Saturday, February 09, 2008

Neferetiti's Eyes

Archaeology Magazine - Nefertiti's Eyes (Earl R. Ertmman)

Archaeology has a feature in the March/April 2008 issue entitled Nefertiti's Eyes, which you can see online at the above address.

Did the queen's distinctive feature become a symbol of Egyptian royalty?

All eyes were on the Valley of the Kings the morning of February 5, 2006, when our expedition first looked into the chamber now known as KV63, the first tomb found in Egypt's Valley of the Kings since that of Tutankhamun (KV62) in 1922.

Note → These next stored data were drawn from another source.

/-- PAIR_OFFSET_FAULT (R415): the mean offset has been beyond ±150 ns for 10 ms. -/
def execPairOffsetFault (s : State) : Out :=
  .next (
    match s.pair.ofsBadT with
    | some t => ((s.at (t + ms 10)).stand 57 16 { value := s.pairOfs }).pairChanged
    | none => s)

end Sys2Proof.Machine
end

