-- ==== Sys2Proof/Machine/FaultCmds.lean ====
section
/-! DEFINITION. The commands of the fault family (11 R284–R298). -/

namespace Sys2Proof.Machine

open Sys2Proof

/-- The condition of F38 for an LSW is over once its latch has changed state (assumption log 16). -/
def State.lswSettle (s : State) : State :=
  let s := (List.range 4).foldl (fun s j =>
    if (s.lsw j).f38 && (s.lsw j).closed != (s.lsw j).f38Closed then s.onLsw j (fun l => { l with f38 := false }) else s) s
  if (List.range 4).all (fun j => !(s.lsw j).f38) then s.cease 38 16 else s

/-- The whole matrix is settled: the LSW releases, the coil supplies, every scope, the close sequence, a shutdown. -/
def State.matrixEval (s : State) : State :=
  let s := s.lswSettle
  s.f39Settle.settle.seqKick.shutStep

/-- FAULT_MATRIX_EVALUATION (R298): the action on each contactor and limit is settled anew. -/
def execFaultMatrixEvaluation (s : State) : Out := .next s.matrixEval

/-- PERSISTENCE_EXPIRY (R284): a condition has stood for its persistence, and the source latches. -/
def execPersistenceExpiry (src : Nat) (scope : Nat) (s : State) : Out :=
  .next (
    if !s.stands src scope then s
    else
      let s := s.at ((s.mark src scope).since + s.persistence src)
      (s.latch src scope (s.why src scope)).seqKick)

/-- CLASS_B_WAIT_EXPIRY (R290 steps 5 and 6): the open command is issued regardless of current, with the
opened-above-rating flag. The pack's entry, 16, stands for every string and OTH contactor that still waits; 17 + c names
OTH contactor c. -/
def execClassBWaitExpiry (scope : Nat) (s : State) : Out :=
  .next (
    let d := s.disc scope
    if d.kind != .classB || !s.drv.coresUp then s
    else
      let s := s.at d.deadline
      let due := ((if scope = 16 then s.discKeys 16 else [scope]).filter (fun q =>
        (s.disc q).kind == .classB && decide ((s.disc q).deadline ≤ s.now)))
      ((due.foldl (fun s q => if (s.disc q).kind == .classB then s.openScope q true else s) s).seqKick).shutStep)

/-- Since when the current of a scope has been below the low-current threshold. -/
def State.lowSince (s : State) (scope : Nat) : Option Nat :=
  match s.scopeStr scope with | some p => (s.str p).lowWin | none => s.pack.lowWin

/-- When the first low-current window of a scope opens (R291): now, at a safe standstill with the current below every break
rating; otherwise once the current has stayed below the threshold for 2 s. -/
def State.windowAt (s : State) (scope : Nat) : Option Nat :=
  let below := match s.scopeCur scope with | some i => decide ((i.natAbs : Int) < s.breakOf scope) | none => false
  if s.safe.standstill && below then some s.now else (s.lowSince scope).map (· + sec 2)

/-- LOW_CURRENT_WINDOW (R291): a pending class C opens by the steps of class B at the first low-current window. -/
def execLowCurrentWindow (scope : Nat) (s : State) : Out :=
  .next (
    match s.windowAt scope with
    | some t => if (s.disc scope).kind == .classC then (s.at t).startWindow scope else s
    | none => s)

/-- The class C latches of a scope act in class B from now on (R291), each with its fault event record. -/
def State.escalateB (s : State) (scope : Nat) : State :=
  let l := (List.range 64).filter (fun n => s.isLatched n scope && s.effClass n scope == 2)
  l.foldl (fun s n =>
    (s.onFault n (fun f => { f with escB := f.escB ||| (1#17 <<< scope), change := s.now })).faultRec n scope 3 (s.why n scope) 0) s

/-- CLASS_C_DEADLINE (R291): from the deadline onwards the latch acts in class B. -/
def execClassCDeadline (scope : Nat) (s : State) : Out :=
  .next (
    if (s.disc scope).kind != .classC then s
    else
      let s := (s.at (s.disc scope).deadline).escalateB scope
      s.startB scope s.waitW none)

/-- CLASS_D_RELEASE (R294): a class D latch clears by itself at the end of its release time; a source configured as
latching clears only by command. -/
def execClassDRelease (src : Nat) (scope : Nat) (s : State) : Out :=
  .next (
    if !s.isLatched src scope || s.stands src scope || s.effClass src scope ≠ 3 || (s.faultCfg src).latching then s
    else (s.at ((s.mark src scope).ceased + s.releaseTime src)).unlatch src scope)

/-- The Wade timer reaches zero (R297). -/
def State.wadeOut (s : State) : State :=
  let s := s.at (s.wade.since + ms s.wade.left)
  { s with wade := { s.wade with expired := true, left := 0, since := s.now } }

/-- WADE_TIMER_EXPIRY (R297): a class C disconnect is requested for the scope of every W source that still stands. -/
def execWadeTimerExpiry (s : State) : Out := .next (if !s.wade.on then s else s.wadeOut.wadeOpens)

end Sys2Proof.Machine
end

Press speculation was rampant over what the tomb might hold. Would our expedition find the mummies of royal women from the late 18th Dynasty, such as Queen Nefertiti, thought by some to be Tut's mother? Or the six princesses she bore to the pharaoh Akhenaten, including Tut's queen, Ankhesenamun? The mummies of these women have either not been found or identified. Perhaps they were removed from Akhenaten's capital at Amarna when a later king, presumably Tut, returned to the traditional capital of Thebes on the Nile opposite the Valley of the Kings. Did Tut rebury them in the Valley?

After taking out several stones blocking the doorway from the tomb shaft into the chamber, we peered through the narrow opening. Inside, we could see many large ceramic jars and several wooden coffins, some with yellow-painted faces. The press speculation was incorrect on all counts. We found no mummies in any of the tomb's seven coffins and no inscriptions to tell us for whom these coffins were initially intended.

But while studying the coffins, I discovered--in the eyes of faces painted on three of them--an intriguing link to Nefertiti, the queen whose name means, simply, "the beautiful one has come." While none of the coffins held Nefertiti's remains, the eyes may tell us something unexpected about her celebrated beauty. Was it in part the result of a genetic syndrome?